◆ THE TASK ◆
Print every line of the listing below, starting with the line that holds "partials, and the" and going on through the line that holds "b) (a + 1) bs", both included, and print nothing else.

◆ MATERIAL TO PROCESS ◆
►

-- ==== Sys2Proof/Machine/Memory.lean ====
section
/-! DEFINITION. Machine/Memory.lean: memory at home, L1, the stores on their way, the update-only partials, and the
translation of addresses (R80, R87, R95 to R108, R315 to R325, R345 to R353, R357, R359). -/
namespace Sys2Proof

/-- The width of an atomic's data in bits (Table 11-4). -/
def AtomOp.width (op : AtomOp) : Nat := match op with | .add64 | .xchg64 | .min64 | .max64 => 64 | _ => 32

end Sys2Proof

namespace Sys2Proof.Machine

/-! ## The memory's canonical form -/

/-- Memory lists nonzero bytes only, by rising address: an unlisted byte reads 0 (log entry 3). -/
def Memory.wf (m : List Host.Cell) : Bool := Map.sortedFrom 0 m && m.all fun c => c.2 != 0
/-- One byte. -/
def Memory.read (m : List Host.Cell) (a : Nat) : Byte := Map.getD m a 0
/-- Writes one byte; writing 0 unlists it. -/
def Memory.write (m : List Host.Cell) (a : Nat) (b : Byte) : List Host.Cell := Map.setD m a b 0
/-- Writes bytes from an address up. -/
def Memory.writeBytes (m : List Host.Cell) (a : Nat) : List Byte → List Host.Cell
  | [] => m
  | b :: bs => Memory.writeBytes (Memory.write m a b) (a + 1) bs
def Memory.readBytes (m : List Host.Cell) (a n : Nat) : List Byte := (List.range n).map fun i => Memory.read m (a + i)

/-! ## Where a physical address lies (R357, R358, Table 26-1) -/

inductive Target where
  | memory (a : Nat)
  | package (p : Nat) (a : Nat)
  | register (off : Nat)
  | host (addr : Nat)
  | absent
  deriving DecidableEq, Repr

def target (io : Io) (pa : Nat) : Target :=
  if pa / 2 ^ 51 % 2 = 1 then .host (pa % 2 ^ 51)
  else if pa / 2 ^ 49 % 4 ≠ 0 ∨ pa / 2 ^ 39 % 2 ≠ 0 ∨ pa / 2 ^ 52 ≠ 0 then .absent
  else if pa / 2 ^ 40 % 512 = 511 then .register (pa % 2 ^ 39)
  else if pa / 2 ^ 40 % 512 = io.pod.toNat then .memory (pa % 2 ^ 39)
  else if io.podOn && pa / 2 ^ 40 % 512 ≤ 383 then .package (pa / 2 ^ 40 % 512) (pa % 2 ^ 39)
  else .absent

/-- The place of a physical address: a local byte by its address in this package, any other by its physical address, set
apart by 2^52. Lines, pending writes and partials are named by places. -/
def placeOf (io : Io) (pa : Nat) : Nat := match target io pa with | .memory a => a | _ => pa + 2 ^ 52
/-- What lies at a place. -/
def targetAt (io : Io) (x : Nat) : Target := if x < 2 ^ 39 then .memory x else target io (x % 2 ^ 52)

def lineOf (x : Nat) : Nat := x / 128
/-- A lease doorbell page (R358, R370). -/
def isDoorbell (off : Nat) : Bool := 0x100000 ≤ off && off < 0x100000 + 4096 * 64

/-! ## Frames and keys (R287, R295, R298) -/

def State.frame (s : State) (f : Nat) : FrameState := s.frames.getD f .quarantined
/-- The key that an access to a local byte carries: 0 for none, or nothing when the frame's key slot is not loaded. -/
def keyFor (s : State) (a : Nat) : Option Nat :=
  match s.frame (a / 4096) with | .bound _ slot => s.keys.find slot.toNat | _ => some 0

def linkDown (s : State) (d1 d2 : Nat) : Bool := s.deadLinks.contains (4 * min d1 d2 + max d1 d2)
/-- The keyway lets a requester port reach the memory port of a byte (R332). When the row opens all 16 ports of the
byte's die, the part's hash does not matter. -/
def keywayOpens (s : State) (port a : Nat) : Bool :=
  let row := s.hyp.kway.getD port 0
  field row (16 * dieOfPa a) 16 = 0xFFFF || row.getLsbD (sliceOfPa a / 4)

/-- Who makes an access, for the checks after translation: the tenant, the requester port, the die, and whether it is a
service core. -/
structure Requester where
  tenant : Option (BitVec 4)
  port : Nat
  die : Nat
  service : Bool
  deriving DecidableEq, Repr

def Viewer.requester (v : Viewer) : Requester := ⟨v.tenant, if v.core < 192 then quadOf v.core else 55, dieOfCore v.core, 192 ≤ v.core⟩

/-- What the access checks answer. -/
inductive Check where
  | ok
  | cause (c : Cause)
  | fault (f : Fault)
  deriving DecidableEq, Repr

/-- The Aktum ports that are up and reach a package (R365). -/
def portsTo (io : Io) (p : Nat) : List Nat := (List.range 16).filter fun j => io.akUp.getLsbD j && (io.reach.getD j []).contains p
/-- The check of an access to another package: 0x47 without a route to it (R365), and 0x61 when its tenant holds neither I/O
port, 53 or 54, of those that it can leave by (R359). -/
def aktumCheck (s : State) (tenant : Option (BitVec 4)) (p : Nat) : Check :=
  let ports := portsTo s.io p
  if ports.isEmpty then .cause .linkLoss
  else if tenant.all fun t => ports.any fun j => (s.hyp.tport.getD t.toNat 0).getLsbD (53 + j / 8) then .ok
  else .cause .partition
/-- The checks of a translated access of n bytes: link loss (R313, R365), the keyway (R332), frame states (R295), key slots
(R298), and the register space (R358). An agent without a tenant skips the keyway and the frame states (R287). -/
def accessCheck (s : State) (r : Requester) (x n : Nat) : Check :=
  match targetAt s.io x with
  | .memory a =>
    if linkDown s r.die (dieOfPa a) then .cause .linkLoss
    else match r.tenant with
      | none => if keyFor s a = none then .cause .keySlot else .ok
      | some t =>
        if !keywayOpens s r.port a then .cause .partition
        else match s.frame (a / 4096) with
          | .bound t' _ => if t' ≠ t then .cause .partition else if keyFor s a = none then .cause .keySlot else .ok
          | _ => .cause .partition
  | .package p _ => aktumCheck s r.tenant p
  | .register off =>
    if isDoorbell off then .ok
    else if !r.service then .cause .partition
    else if n = 8 then .ok else .fault .registerWidth
  | .host _ => .ok
  | .absent => .fault .notInstalled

◄

◆ OUTPUT FOR THIS EXERCISE ◆
/-! DEFINITION. Machine/Memory.lean: memory at home, L1, the stores on their way, the update-only partials, and the
translation of addresses (R80, R87, R95 to R108, R315 to R325, R345 to R353, R357, R359). -/
namespace Sys2Proof

/-- The width of an atomic's data in bits (Table 11-4). -/
def AtomOp.width (op : AtomOp) : Nat := match op with | .add64 | .xchg64 | .min64 | .max64 => 64 | _ => 32

end Sys2Proof

namespace Sys2Proof.Machine

/-! ## The memory's canonical form -/

/-- Memory lists nonzero bytes only, by rising address: an unlisted byte reads 0 (log entry 3). -/
def Memory.wf (m : List Host.Cell) : Bool := Map.sortedFrom 0 m && m.all fun c => c.2 != 0
/-- One byte. -/
def Memory.read (m : List Host.Cell) (a : Nat) : Byte := Map.getD m a 0
/-- Writes one byte; writing 0 unlists it. -/
def Memory.write (m : List Host.Cell) (a : Nat) (b : Byte) : List Host.Cell := Map.setD m a b 0
/-- Writes bytes from an address up. -/
def Memory.writeBytes (m : List Host.Cell) (a : Nat) : List Byte → List Host.Cell
  | [] => m
  | b :: bs => Memory.writeBytes (Memory.write m a b) (a + 1) bs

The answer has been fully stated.